HOW TO COMPLETE THIS TASK:
Line count for "build": give the number of lines in the records below that hold it, and nothing else.

RECORDS FOR THE TASK:
-- ==== Sys2Proof/Laws/KeptGuard.lean ====
section
/-! SUPPORT. Every operation of Machine/Guard.lean keeps the build, the queue and the canonical form. -/

namespace Sys2Proof.Machine

set_option linter.all false

theorem whenUnit_kept {κ : Fixed} {t : State} (ok : Bool) (what : String) (hk : Kept κ t) :
    KeptOut κ (whenUnit ok what t) := by
  unfold whenUnit
  repeat' (first
      | with_reducible assumption | with_reducible apply Kept.ite | with_reducible apply KeptOut.ite
      | with_reducible apply KeptOut.next | with_reducible exact KeptOut.fault | with_reducible exact KeptOut.refused
      | dsimp -zeta only | split)

theorem State.onCell_kept {κ : Fixed} {t : State} (c : Coord) (hk : Kept κ t) :
    KeptOut κ (State.onCell s c t) := by
  unfold State.onCell
  repeat' (first
      | with_reducible assumption | with_reducible apply whenUnit_kept | with_reducible apply Kept.ite
      | with_reducible apply KeptOut.ite | with_reducible apply KeptOut.next | with_reducible exact KeptOut.fault
      | with_reducible exact KeptOut.refused | dsimp -zeta only | split)

theorem State.onCore_kept {κ : Fixed} {t : State} (c : Coord) (core : Nat) (hk : Kept κ t) :
    KeptOut κ (State.onCore s c core t) := by
  unfold State.onCore
  repeat' (first
      | with_reducible assumption | with_reducible apply whenUnit_kept | with_reducible apply Kept.ite
      | with_reducible apply KeptOut.ite | with_reducible apply KeptOut.next | with_reducible exact KeptOut.fault
      | with_reducible exact KeptOut.refused | dsimp -zeta only | split)

theorem State.onCtr_kept {κ : Fixed} {t : State} (c : Coord) (core : Nat) (k : Nat) (hk : Kept κ t) :
    KeptOut κ (State.onCtr s c core k t) := by
  unfold State.onCtr
  repeat' (first
      | with_reducible assumption | with_reducible apply whenUnit_kept | with_reducible apply Kept.ite
      | with_reducible apply KeptOut.ite | with_reducible apply KeptOut.next | with_reducible exact KeptOut.fault
      | with_reducible exact KeptOut.refused | dsimp -zeta only | split)

theorem State.onChan_kept {κ : Fixed} {t : State} (c : Coord) (core : Nat) (n : Nat) (hk : Kept κ t) :
    KeptOut κ (State.onChan s c core n t) := by
  unfold State.onChan
  repeat' (first
      | with_reducible assumption | with_reducible apply whenUnit_kept | with_reducible apply Kept.ite
      | with_reducible apply KeptOut.ite | with_reducible apply KeptOut.next | with_reducible exact KeptOut.fault
      | with_reducible exact KeptOut.refused | dsimp -zeta only | split)

theorem State.onPort_kept {κ : Fixed} {t : State} (c : Coord) (q : Nat) (hk : Kept κ t) :
    KeptOut κ (State.onPort s c q t) := by
  unfold State.onPort
  repeat' (first
      | with_reducible assumption | with_reducible apply whenUnit_kept | with_reducible apply Kept.ite
      | with_reducible apply KeptOut.ite | with_reducible apply KeptOut.next | with_reducible exact KeptOut.fault
      | with_reducible exact KeptOut.refused | dsimp -zeta only | split)

theorem State.onLinkSide_kept {κ : Fixed} {t : State} (c : Coord) (q : Nat) (hk : Kept κ t) :
    KeptOut κ (State.onLinkSide s c q t) := by
  unfold State.onLinkSide
  repeat' (first
      | with_reducible assumption | with_reducible apply whenUnit_kept | with_reducible apply Kept.ite
      | with_reducible apply KeptOut.ite | with_reducible apply KeptOut.next | with_reducible exact KeptOut.fault
      | with_reducible exact KeptOut.refused | dsimp -zeta only | split)

theorem State.onField_kept {κ : Fixed} {t : State} (f : Nat) (hk : Kept κ t) :
    KeptOut κ (State.onField s f t) := by
  unfold State.onField
  repeat' (first
      | with_reducible assumption | with_reducible apply whenUnit_kept | with_reducible apply Kept.ite
      | with_reducible apply KeptOut.ite | with_reducible apply KeptOut.next | with_reducible exact KeptOut.fault
      | with_reducible exact KeptOut.refused | dsimp -zeta only | split)

theorem State.onDrop_kept {κ : Fixed} {t : State} (st : Nat) (d : Nat) (hk : Kept κ t) :
    KeptOut κ (State.onDrop s st d t) := by
  unfold State.onDrop
  repeat' (first
      | with_reducible assumption | with_reducible apply whenUnit_kept | with_reducible apply Kept.ite
      | with_reducible apply KeptOut.ite | with_reducible apply KeptOut.next | with_reducible exact KeptOut.fault
      | with_reducible exact KeptOut.refused | dsimp -zeta only | split)

theorem State.onLink_kept {κ : Fixed} {t : State} (p : Nat) (hk : Kept κ t) :
    KeptOut κ (State.onLink s p t) := by
  unfold State.onLink
  repeat' (first
      | with_reducible assumption | with_reducible apply whenUnit_kept | with_reducible apply Kept.ite
      | with_reducible apply KeptOut.ite | with_reducible apply KeptOut.next | with_reducible exact KeptOut.fault
      | with_reducible exact KeptOut.refused | dsimp -zeta only | split)

theorem State.onSite_kept {κ : Fixed} {t : State} (x : Site) (hk : Kept κ t) :
    KeptOut κ (State.onSite s x t) := by
  unfold State.onSite
  repeat' (first
      | with_reducible assumption | with_reducible apply State.onCell_kept | with_reducible apply State.onDrop_kept
      | with_reducible apply State.onLink_kept | with_reducible apply Kept.ite | with_reducible apply KeptOut.ite
      | with_reducible apply KeptOut.next | with_reducible exact KeptOut.fault | with_reducible exact KeptOut.refused
      | dsimp -zeta only | split)

end Sys2Proof.Machine
end

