-- ==== Sys2Proof/Laws/KeptLinkCmds.lean ====
section
/-! SUPPORT. Every operation of Machine/LinkCmds.lean keeps the build, the queue and the canonical form. -/

namespace Sys2Proof.Machine

set_option linter.all false

theorem State.onLevel_kept {κ : Fixed} {t : State} (p : Nat) (l : Nat) (ctx : Nat) (hk : Kept κ t) :
    KeptOut κ (State.onLevel s p l ctx t) := by
  unfold State.onLevel
  repeat' (first
      | with_reducible assumption | with_reducible apply whenUnit_kept | with_reducible apply Kept.ite
      | with_reducible apply KeptOut.ite | with_reducible apply KeptOut.next | with_reducible exact KeptOut.fault
      | with_reducible exact KeptOut.refused | dsimp -zeta only | split)

theorem execExchangeJoin_kept {κ : Fixed} {s : State} (ctx : Nat) (epoch : Nat) (hk : Kept κ s) :
    KeptOut κ (execExchangeJoin ctx epoch s) := by
  unfold execExchangeJoin
  repeat' (first
      | with_reducible assumption | with_reducible apply State.exchangeJoin_kept | with_reducible apply State.done_kept
      | with_reducible apply whenUnit_kept | with_reducible apply Kept.ite | with_reducible apply KeptOut.ite
      | with_reducible apply KeptOut.next | with_reducible exact KeptOut.fault | with_reducible exact KeptOut.refused
      | dsimp -zeta only | split)

theorem execLevelPacketArrive_kept {κ : Fixed} {s : State} (port : Nat) (p : Packet) (hk : Kept κ s) :
    KeptOut κ (execLevelPacketArrive port p s) := by
  unfold execLevelPacketArrive
  repeat' (first
      | with_reducible assumption | with_reducible apply State.levelAt_kept | with_reducible apply State.done_kept
      | with_reducible apply State.onLink_kept | with_reducible apply onColl_kept | with_reducible apply Kept.ite
      | with_reducible apply KeptOut.ite | with_reducible apply KeptOut.next | with_reducible exact KeptOut.fault
      | with_reducible exact KeptOut.refused | dsimp -zeta only | split)

theorem execStationCarrierConvert_kept {κ : Fixed} {s : State} (port : Nat) (ctx : Nat) (epoch : Nat) (slice : Nat) (hk : Kept κ s) :
    KeptOut κ (execStationCarrierConvert port ctx epoch slice s) := by
  unfold execStationCarrierConvert
  repeat' (first
      | with_reducible assumption | with_reducible apply State.lvConvert_kept | with_reducible apply State.done_kept
      | with_reducible apply State.onLevel_kept | with_reducible apply Kept.ite | with_reducible apply KeptOut.ite
      | with_reducible apply KeptOut.next | with_reducible exact KeptOut.fault | with_reducible exact KeptOut.refused
      | dsimp -zeta only | split)

theorem execLevelWaitExpiry_kept {κ : Fixed} {s : State} (port : Nat) (level : Nat) (ctx : Nat) (epoch : Nat) (slice : Nat) (hk : Kept κ s) :
    KeptOut κ (execLevelWaitExpiry port level ctx epoch slice s) := by
  unfold execLevelWaitExpiry
  repeat' (first
      | with_reducible assumption | with_reducible apply State.lvWaitExpiry_kept | with_reducible apply State.done_kept
      | with_reducible apply State.onLevel_kept | with_reducible apply Kept.ite | with_reducible apply KeptOut.ite
      | with_reducible apply KeptOut.next | with_reducible exact KeptOut.fault | with_reducible exact KeptOut.refused
      | dsimp -zeta only | split)

theorem execLevelOrphanExpiry_kept {κ : Fixed} {s : State} (port : Nat) (level : Nat) (ctx : Nat) (epoch : Nat) (slice : Nat) (hk : Kept κ s) :
    KeptOut κ (execLevelOrphanExpiry port level ctx epoch slice s) := by
  unfold execLevelOrphanExpiry
  repeat' (first
      | with_reducible assumption | with_reducible apply State.lvOrphan_kept | with_reducible apply State.done_kept
      | with_reducible apply State.onLevel_kept | with_reducible apply Kept.ite | with_reducible apply KeptOut.ite
      | with_reducible apply KeptOut.next | with_reducible exact KeptOut.fault | with_reducible exact KeptOut.refused
      | dsimp -zeta only | split)

theorem execLevelLeaseExpiry_kept {κ : Fixed} {s : State} (port : Nat) (level : Nat) (ctx : Nat) (epoch : Nat) (slice : Nat) (hk : Kept κ s) :
    KeptOut κ (execLevelLeaseExpiry port level ctx epoch slice s) := by
  unfold execLevelLeaseExpiry
  repeat' (first
      | with_reducible assumption | with_reducible apply State.lvLeaseExpiry_kept | with_reducible apply State.done_kept
      | with_reducible apply State.onLevel_kept | with_reducible apply Kept.ite | with_reducible apply KeptOut.ite
      | with_reducible apply KeptOut.next | with_reducible exact KeptOut.fault | with_reducible exact KeptOut.refused
      | dsimp -zeta only | split)

theorem execLevelAnchorPassExpiry_kept {κ : Fixed} {s : State} (port : Nat) (level : Nat) (ctx : Nat) (epoch : Nat) (slice : Nat) (hk : Kept κ s) :
    KeptOut κ (execLevelAnchorPassExpiry port level ctx epoch slice s) := by
  unfold execLevelAnchorPassExpiry
  repeat' (first
      | with_reducible assumption | with_reducible apply State.lvAnchorExpiry_kept | with_reducible apply State.done_kept
      | with_reducible apply State.onLevel_kept | with_reducible apply Kept.ite | with_reducible apply KeptOut.ite
      | with_reducible apply KeptOut.next | with_reducible exact KeptOut.fault | with_reducible exact KeptOut.refused
      | dsimp -zeta only | split)

theorem execLevelResultDescend_kept {κ : Fixed} {s : State} (port : Nat) (p : Packet) (hk : Kept κ s) :
    KeptOut κ (execLevelResultDescend port p s) := by
  unfold execLevelResultDescend
  repeat' (first
      | with_reducible assumption | with_reducible apply State.resultDescend_kept | with_reducible apply State.done_kept
      | with_reducible apply State.onLink_kept | with_reducible apply onColl_kept | with_reducible apply Kept.ite
      | with_reducible apply KeptOut.ite | with_reducible apply KeptOut.next | with_reducible exact KeptOut.fault
      | with_reducible exact KeptOut.refused | dsimp -zeta only | split)

theorem execFrameReceive_kept {κ : Fixed} {s : State} (port : Nat) (f : Frame) (fec : Fec) (hk : Kept κ s) :
    KeptOut κ (execFrameReceive port f fec s) := by
  unfold execFrameReceive
  repeat' (first
      | with_reducible assumption | with_reducible apply State.frameAt_kept | with_reducible apply State.done_kept
      | with_reducible apply State.onLink_kept | with_reducible apply Kept.ite | with_reducible apply KeptOut.ite
      | with_reducible apply KeptOut.next | with_reducible exact KeptOut.fault | with_reducible exact KeptOut.refused
      | dsimp -zeta only | split)

theorem execNakRepeat_kept {κ : Fixed} {s : State} (port : Nat) (hk : Kept κ s) :
    KeptOut κ (execNakRepeat port s) := by
  unfold execNakRepeat
  repeat' (first
      | with_reducible assumption | with_reducible apply State.nakRepeat_kept | with_reducible apply State.done_kept
      | with_reducible apply State.onLink_kept | with_reducible apply Kept.ite | with_reducible apply KeptOut.ite
      | with_reducible apply KeptOut.next | with_reducible exact KeptOut.fault | with_reducible exact KeptOut.refused
      | dsimp -zeta only | split)

theorem execReplayTimeoutExpiry_kept {κ : Fixed} {s : State} (port : Nat) (hk : Kept κ s) :
    KeptOut κ (execReplayTimeoutExpiry port s) := by
  unfold execReplayTimeoutExpiry
  repeat' (first
      | with_reducible assumption | with_reducible apply State.replayTimeout_kept | with_reducible apply State.done_kept
      | with_reducible apply State.onLink_kept | with_reducible apply Kept.ite | with_reducible apply KeptOut.ite
      | with_reducible apply KeptOut.next | with_reducible exact KeptOut.fault | with_reducible exact KeptOut.refused
      | dsimp -zeta only | split)

theorem execCreditUnitSend_kept {κ : Fixed} {s : State} (port : Nat) (hk : Kept κ s) :
    KeptOut κ (execCreditUnitSend port s) := by
  unfold execCreditUnitSend
  repeat' (first
      | with_reducible assumption | with_reducible apply State.creditUnit_kept | with_reducible apply State.onLink_kept
      | with_reducible apply Kept.ite | with_reducible apply KeptOut.ite | with_reducible apply KeptOut.next
      | with_reducible exact KeptOut.fault | with_reducible exact KeptOut.refused | dsimp -zeta only | split)

theorem execLinkPacketEnter_kept {κ : Fixed} {s : State} (port : Nat) (p : Packet) (hk : Kept κ s) :
    KeptOut κ (execLinkPacketEnter port p s) := by
  unfold execLinkPacketEnter
  repeat' (first
      | with_reducible assumption | with_reducible apply State.packetEnter_kept | with_reducible apply State.done_kept
      | with_reducible apply State.onLink_kept | with_reducible apply Kept.ite | with_reducible apply KeptOut.ite
      | with_reducible apply KeptOut.next | with_reducible exact KeptOut.fault | with_reducible exact KeptOut.refused
      | dsimp -zeta only | split)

RESULT OF THE EXERCISE:
2